COVID-19 The silence of travelers: several Spanish regions promote the measure

The talk on the bus is over. “Avoid talking” is Barcelona’s urban transport campaign. The Spanish city was a pioneer in introducing “silent transport.” Now the region of La Rioja and the Balearic Islands have also adopted this measure Urging customers to remain silent throughout the public transport network to prevent the spread of COVID-19, following the recommendations of health experts.

María Cruz Minguillón, a researcher at the Higher Council for Scientific Research, explained to the local media that “people who shout or talk on the phone can emit up to fifty times more particles.”

Transport is not a source of contagion

European scientific studies show that public transport is not a source of contagion, however we believe that this measure can improve health conditions in this environment, explains Isidre Gavin i Valls, Secretary of Infrastructure and Mobility of the Generalitat de Catalunya to Euronews.

“Many people were afraid to use public transport because it is difficult to maintain a safe distance, with this measure we minimize the risks.” But this is only a recommendation and non-compliance will not lead to any sanctions, remember.

In the video of the player you can see how the silent initiative has been launched in Barcelona and the atmosphere that is breathed in transport when users do not speak.

In Barcelona, ​​users accept the measure quite well, as long as it is not sanctioned.

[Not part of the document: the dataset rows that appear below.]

/-! ### Codes -/

theorem scopeBits_scopeOf : ∀ x : BitVec 3, (x != 7) = true → scopeBits (scopeOf x) = x := by decide
theorem hintBits_hintOf : ∀ x : BitVec 2, (x != 3) = true → hintBits (hintOf x) = x := by decide
theorem widthBits_widthOf : ∀ x : BitVec 3, (x != 7) = true → widthBits (widthOf x) = x := by decide
theorem condBits_condOf : ∀ x : BitVec 3, (x != 7) = true → condBits (condOf x) = x := by decide
theorem condOf_ordered : ∀ x : BitVec 3, decide (x < 6) = true → (x != 7) = true ∧ (condOf x != .un) = true := by decide
theorem rmBits_rmOf : ∀ x : BitVec 3, decide (x ≤ 4) = true → rmBits (rmOf x) = x := by decide
theorem rmOf_zero : ∀ x : BitVec 3, (x == 0) = true → (rmOf x == .rn) = true := by decide
theorem idBits_idOf : ∀ x : BitVec 4, decide (x < 10) = true → idBits (idOf x) = x := by decide
theorem elemBits_elemOf : ∀ x : BitVec 4, decide (1 ≤ x) = true → decide (x ≤ 8) = true → elemBits (elemOf x) = x := by decide
theorem elemOf_e5m2 : ∀ x : BitVec 4, (x == 4) = true → (elemOf x == .e5m2) = true := by decide
theorem ftBits_ftOf : ∀ x : BitVec 2, (x != 3) = true → ftBits (ftOf x) = x := by decide
theorem itBits_itOf : ∀ x : BitVec 3, (x != 3) = true → (x != 7) = true → itBits (itOf x) = x := by decide
theorem shflBits_shflOf : ∀ x : BitVec 2, shflBits (shflOf x) = x := by decide
theorem ropBits_ropOf : ∀ x : BitVec 2, (x != 3) = true → ropBits (ropOf x) = x := by decide
theorem numBits_ofNat8 : ∀ x : BitVec 3, numBits 3 (Fin.ofNat 8 x.toNat).val = x := by decide
theorem numBits_ofNat64 : ∀ x : BitVec 6, BitVec.ofNat 6 (Fin.ofNat 64 x.toNat).val = x := by decide

/-! ### M layouts -/

section
variable {m : BitVec 9}

theorem zero_of_masked0 (h : m &&& ~~~0 = 0) : 0 = m :=
  (part_of_masked h 0 9 (by decide)).symm.trans BitVec.extractLsb'_eq_self

theorem m1u_of_masked3 (h : m &&& ~~~3 = 0) : m1u (m.getLsbD 1) (m.getLsbD 0) = m := by
  rw [m1u, bit_getLsbD, bit_getLsbD, ← part_of_masked h 2 7 (by decide)]
  exact join3 7 1 1 m

theorem m1u_of_masked2 (h : m &&& ~~~2 = 0) : m1u (m.getLsbD 1) false = m := by
  have h0 : bit false = m.extractLsb' 0 1 := (part_of_masked h 0 1 (by decide)).symm
  rw [m1u, bit_getLsbD, h0, ← part_of_masked h 2 7 (by decide)]
  exact join3 7 1 1 m

theorem m1u_of_masked1 (h : m &&& ~~~1 = 0) : m1u false (m.getLsbD 0) = m := by
  have h1 : bit false = m.extractLsb' 1 1 := (part_of_masked h 1 1 (by decide)).symm
  rw [m1u, bit_getLsbD, h1, ← part_of_masked h 2 7 (by decide)]
  exact join3 7 1 1 m

/-- M holds one 3-bit number. -/
theorem num_of_masked7 (h : m &&& ~~~7 = 0) : numBits 9 (Fin.ofNat 8 (m.extractLsb' 0 3).toNat).val = m := by
  have hm : (0 : BitVec 6) ++ m.extractLsb' 0 3 = m := by
    rw [← part_of_masked h 3 6 (by decide)]
    exact join2 6 3 m
  have hnum : ∀ x : BitVec 3, numBits 9 (Fin.ofNat 8 x.toNat).val = (0 : BitVec 6) ++ x := by decide
  rw [hnum, hm]

theorem scopeM_of_ok (h : m &&& ~~~0x1C0 = 0) (hok : (m.extractLsb' 6 3 != 7) = true) : scopeM (scopeOf (m.extractLsb' 6 3)) = m := by
  rw [scopeM, scopeBits_scopeOf _ hok, ← part_of_masked h 0 6 (by decide)]
  exact join2 3 6 m

theorem brcM_of_ok (h : m &&& ~~~0x00F = 0) (hok : decide (m.extractLsb' 0 3 < 6) = true) :
    (0 : BitVec 5) ++ bit (m.getLsbD 3) ++ condBits (condOf (m.extractLsb' 0 3)) = m := by
  rw [condBits_condOf _ (condOf_ordered _ hok).1, bit_getLsbD, ← part_of_masked h 4 5 (by decide)]
  exact join3 5 1 3 m

theorem shflM_of_masked (h : m &&& ~~~3 = 0) : (0 : BitVec 7) ++ shflBits (shflOf (m.extractLsb' 0 2)) = m := by
  rw [shflBits_shflOf, ← part_of_masked h 2 7 (by decide)]
  exact join2 7 2 m

theorem getidM_of_ok (h : m &&& ~~~0xF = 0) (hok : decide (m.extractLsb' 0 4 < 10) = true) :
    (0 : BitVec 5) ++ idBits (idOf (m.extractLsb' 0 4)) = m := by
  rw [idBits_idOf _ hok, ← part_of_masked h 4 5 (by decide)]
  exact join2 5 4 m

theorem byteM_of_masked (h : m &&& ~~~0xFF = 0) : (0 : BitVec 1) ++ m.extractLsb' 0 8 = m := by
  rw [← part_of_masked h 8 1 (by decide)]
  exact join2 1 8 m

theorem tabortM (m : BitVec 9) : BitVec.ofBool (m.getLsbD 8) ++ m.extractLsb' 0 8 = m := by
  have hb := bit_getLsbD m 8
  rw [bit] at hb
  rw [hb]
  exact join2 1 8 m

theorem isetM_of_ok (h : m &&& ~~~0xF = 0) (hok : decide (m.extractLsb' 1 3 < 6) = true) :
    (0 : BitVec 5) ++ condBits (condOf (m.extractLsb' 1 3)) ++ bit (m.getLsbD 0) = m := by
  rw [condBits_condOf _ (condOf_ordered _ hok).1, bit_getLsbD, ← part_of_masked h 4 5 (by decide)]
  exact join3 5 3 1 m

theorem leaM_of_masked (h : m &&& ~~~0xF = 0) :
    (0 : BitVec 5) ++ bit (m.getLsbD 3) ++ numBits 3 (Fin.ofNat 8 (m.extractLsb' 0 3).toNat).val = m := by
  rw [numBits_ofNat8, bit_getLsbD, ← part_of_masked h 4 5 (by decide)]
  exact join3 5 1 3 m

/-! ### M layouts of page 2 -/

theorem fmBits_fmOf (h : rmOk m = true) : fmBits (fmOf m) = m := by
  simp only [fmBits, fmOf, bit_getLsbD, rmBits_rmOf _ h]
  exact join7 1 1 1 1 1 1 3 m

/-- The M bits of the operand modifiers that a row of page 2 has, with A's sign and the rounding mode (R209). -/
def fmMask (nb nc aa ab sat : Bool) : BitVec 9 := bit true ++ bit nb ++ bit nc ++ bit aa ++ bit ab ++ bit sat ++ (7 : BitVec 3)

theorem fmMask_bits : ∀ nb nc aa ab sat : Bool, (fmMask nb nc aa ab sat).getLsbD 7 = nb ∧ (fmMask nb nc aa ab sat).getLsbD 6 = nc ∧
    (fmMask nb nc aa ab sat).getLsbD 5 = aa ∧ (fmMask nb nc aa ab sat).getLsbD 4 = ab ∧
    (fmMask nb nc aa ab sat).getLsbD 3 = sat := by decide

Banning may be going too far

“Recommending can be good, prohibiting is going too far”, says Xavier Sendra in Barcelona.

On the Catalan Railroad, the green signs inside and outside the train cars remind the customer of the message: “Silence” or “Trains of Silence”. This new initiative adds to the previous prohibitions such as eating or drinking while traveling.

Transports Metropolitans de Barcelona (TMB), the company in charge of the Barcelona metro and buses, has created the “Avoid talking” campaign. In a surveillance environment, they remind customers to be silent via public address systems in the subway and messages on bus screens, as well as posters.

What to do with crowded transport at peak times

In some transports it is impossible to maintain social distance. For some users, this highlights the need to increase the frequency between trains, especially at peak times.

“Wouldn’t it be more effective to have more frequency on the trains than to ask us for silence?” Asks Rubén, who works in a nursing home and is well aware of the ravages of the pandemic. “There is no public money for that, so we have to take responsibility.”

For some, the ‘Tren del Silendio’ initiative may have advantages, such as enjoying a quieter journey without distractions or noise. Some look at their cell phones, others read or study. Those who support talking do so by whispering. Others look disapprovingly at those who speak too loudly or on the phone.

Without sanctions, the users themselves censor those who do not comply

Ferrocarriles Catalanes also appealed to citizens and citizen cooperation to detect inappropriate behavior.

“This is a stupid initiative. Nobody really follows this recommendation. I really believe that we are on the wrong path in terms of freedom and rights of the people ”, says Javier García.

“Why do we want to talk? Either way, we can’t hear each other when we wear these masks and train noises. Emotionally this and all the other restrictions are affecting us ”, says Pilar Thico when traveling with her 2 children.

Good acceptance among travelers

Isidre Gavin tells Euronews that users in general have accepted the recommendation for silence quite well. “People try to protect themselves, they have accepted it as a natural form of prevention.”

Most people are scared and think that transport is a great source of contagion, so they prefer to follow any measure seeking to minimize risks.

Julia Gómez, 80, feels more protected with this “measure of silence”: “Anything that helps us prevent this virus is good”. She wouldn’t ride the subway if she didn’t feel safe.

Robert, 64, sees it as a “very reasonable measure.” Also Leticia, 30 years old. “Especially since many people remove their masks to talk on the phone or with each other. It really bothers me a lot when people do that. “

Authorities admit that there is still no data to show the real impact of this silent measure.